Mannus Correctional Centre
- Interactive map of Mannus Correctional Centre
- Location: Tumbarumba, New South Wales; 35°47′S 147°58′E﻿ / ﻿35.79°S 147.96°E;
- Status: Operational
- Security class: Minimum (male) Periodic detention centre (males and females)
- Capacity: 164 (full-time)
- Managed by: Corrective Services NSW

= Mannus Correctional Centre =

Australian minimum security prison

Mannus Correctional Centre, an Australian minimum security prison for males, is located 10 km south of Tumbarumba, New South Wales. The centre is operated by Corrective Services NSW an agency of the Department of Communities and Justice of the Government of New South Wales. The centre detains sentenced prisoners under New South Wales and/or Commonwealth legislation.

The centre also serves as a weekend periodic detention centre for both male and female inmates who are employed on community projects.

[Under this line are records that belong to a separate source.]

-- ==== Sys2Proof/Machine/Preempt.lean ====
section
/-! DEFINITION. The firmware's pre-emption of a queue, its abandonment, and the return of the saved blocks (R119, R120,
R134, R135, R351, R359). -/

namespace Sys2Proof.Machine

/-- Whether a queue's packet or gang that cannot be placed needs a partition on which another queue runs (R120). -/
def State.wants (s : State) (x : Nat) (X : Queue) (q : Nat) : Bool :=
  let parts := s.runsOn q
  match s.nextReady x, X.gang with
  | some (some b), _ => !s.hasRoom x b && (s.takesOn x b).any parts.contains
  | _, some (mask, table, _) => (maskParts mask).any (fun p => !(s.gangReserves x mask table).contains p && parts.contains p)
  | _, none => false

/-- Whether a queue of higher effective priority with a packet that cannot be placed needs a partition of a queue (R120). -/
def State.outranked (s : State) (q : Nat) : Bool :=
  s.queues.any (fun x => x.1 != q && s.priority q < s.priority x.1 && s.wants x.1 x.2 q)

/-- Whether the firmware is to pre-empt a queue: some packet that cannot be placed may have it pre-empted, and no running queue of
lower effective priority that may be pre-empted for the same packet (R120, R351). -/
def State.preempts (s : State) (q : Nat) : Bool :=
  s.queues.any (fun x => s.victim q x.1 && s.wants x.1 x.2 q &&
    s.queues.all (fun y => y.1 == q || s.priority q ≤ s.priority y.1 || !(s.victim y.1 x.1 && s.wants x.1 x.2 y.1)))

/-- The warps of a queue are to stop (R134 step 1). -/
def State.stopQueueBlocks (s : State) (q : Nat) : State := (s.queueBlocks q).foldl (fun s b => s.stopBlock b.1) s

/-- Whether every block of a queue has stopped. -/
def State.queueStopped (s : State) (q : Nat) : Bool := (s.queueBlocks q).all (fun b => s.blockStopped b.1)

/-- Whether what the blocks of a queue have issued has drained. -/
def State.queueIssuedOver (s : State) (q : Nat) : Bool := (s.queueBlocks q).all (fun b => s.issuedOver b.1 true)

/-- Whether every block of a queue has stopped and drained. -/
def State.queueDrained (s : State) (q : Nat) : Bool := (s.queueBlocks q).all (fun b => s.drained b.1)

/-- Bytes of a saved context, rounded up to a page. -/
def State.contextSize (s : State) (b : Nat) : Nat := ((s.contextBytes b).length + 4095) / 4096 * 4096

/-- The open transactions of a queue's blocks abort once these have stopped and their operations have drained (R134 step 3). -/
def State.abortQueueTxs (s : State) (q : Nat) : State := (s.queueBlocks q).foldl (fun s b => s.abortTxs b.1) s

/-- The blocks of a drained queue as they are saved (R134). -/
def State.abortQueueBlocks (s : State) (q : Nat) : State := (s.queueBlocks q).foldl (fun s b => s.abortBlock b.1) s

/-- Save the blocks of a queue, one after the other from the start of its save area; none where it cannot be written. -/
def State.saveQueue (s : State) (q : Nat) : Option State :=
  match mfind s.queues q with
  | none => none
  | some Q =>
    ((s.queueBlocks q).foldl (fun (acc : Option (State × Nat)) b =>
      match acc with
      | none => none
      | some (s, va) => (s.saveBlock (fun a => s.look q a) b.1 va).map (fun s' => (s', va + s.contextSize b.1)))
      (some (s, Q.save.toNat))).map (·.1)

/-- A pre-emption is abandoned: every warp goes on from where it stopped, and for the packets that asked for it the firmware
considers the next candidate (R351). -/
def State.abandonPreempt (s : State) (q sub : Nat) : State :=
  let bs := s.queueBlocks q
  let asked := (s.queues.filter (fun x => s.priority q < s.priority x.1 && s.wants x.1 x.2 q)).map (fun x => (x.1, x.2.next))
  let s := bs.foldl (fun s b => s.resumeBlock b.1) s
  let s := s.modQueue q (fun Q => { Q with draining := none, spared := asked ++ Q.spared })
  match bs.head? with
  | none => s
  | some b => s.ras (b.2.core / 192) (s.warpRec (s.warp (b.2.warps.headD 0)) 7 sub 0)

/-- Where the contexts of a queue's blocks lie in its save area: blocks and virtual addresses. -/
def State.saveAreas (s : State) (q : Nat) (va : Nat) : List (Nat × Nat) :=
  ((s.queueBlocks q).foldl (fun (acc : List (Nat × Nat) × Nat) b =>
    match s.contexts.find? (fun x => x.2.block == b.1) with
    | none => acc
    | some x => (acc.1 ++ [(b.1, acc.2)], acc.2 + ((s.contextParts x.2 b.2).2.2.2 + 4095) / 4096 * 4096)) ([], va)).1

/-- Bring every block of a queue back onto cores of its partition; none where one finds no room. The parts of a gang come
back together (R135, R359). -/
def State.restoreQueue (s : State) (q : Nat) : Option State :=
  let save := ((mfind s.queues q).map (·.save.toNat)).getD 0
  (s.saveAreas q save).foldl (fun acc x =>
    match acc with
    | none => none
    | some s =>
      let part := (((s.block? x.1).bind (fun B => mfind s.launches B.launch)).map (·.part)).getD 0
      let cores := (((mfind s.parts part).map (·.clusters)).getD []).foldr (fun cl acc => userCores cl ++ acc) []
      cores.findSome? (fun c => s.loadBlock (fun a => s.look q a) c x.2)) (some s)

/-- PREEMPTION: the firmware takes the pre-emption of a queue one step on: it begins one where R120 asks for it, stops the
blocks, saves them once they have drained, and brings them back when nothing outranks the queue any more (R134, R135,
R351). -/
def execPreemption (q : Nat) (s : State) : Host.Outcome State Fault Refusal :=
  .next (match mfind s.queues q with
    | none => s
    | some Q =>
      if !s.served q then s
      else if Q.swapped then
        if s.outranked q then s
        else
          (match s.restoreQueue q with
           | some s => s.modQueue q (fun Q => { Q with swapped := false })
           | none => s)
      else if Q.draining.isSome then
        let before := s.queueStopped q
        let s := s.stopQueueBlocks q
        let s := if !before && s.queueStopped q then s.modQueue q (fun Q => { Q with draining := some s.time }) else s
        let s := s.abortQueueTxs q
        if !s.queueDrained q then s
        else
          let s := s.abortQueueBlocks q
          (match s.saveQueue q with
           | some s => s.modQueue q (fun Q => { Q with draining := none, swapped := true })
           | none => s.abandonPreempt q 2)
      else if s.preempts q then
        (s.modQueue q (fun Q => { Q with draining := some s.time })).stopQueueBlocks q
      else s)

/-- PREEMPT_DRAIN_TIMEOUT: the engine operations of a queue have not drained within 1 ms of its stop: its pre-emption is
abandoned (R351). -/
def execPreemptDrainTimeout (q : Nat) (s : State) : Host.Outcome State Fault Refusal :=
  .next (match (mfind s.queues q).bind (·.draining) with
    | none => s
    | some t => if !s.queueStopped q || s.time.toNat < t.toNat + 1000000 || s.queueIssuedOver q then s else s.abandonPreempt q 1)

end Sys2Proof.Machine
end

The centre publishes an anthology of poetry, short stories, songs and photographs of art work by the centre's inmates called Authors and Artists of Mannus. The anthology is currently in its sixth edition as of 2010.

On 2 January 2020, 155 inmates from the Centre were evacuated to the Junee Correctional Centre due to the impending fire front from the Dunns Road fire.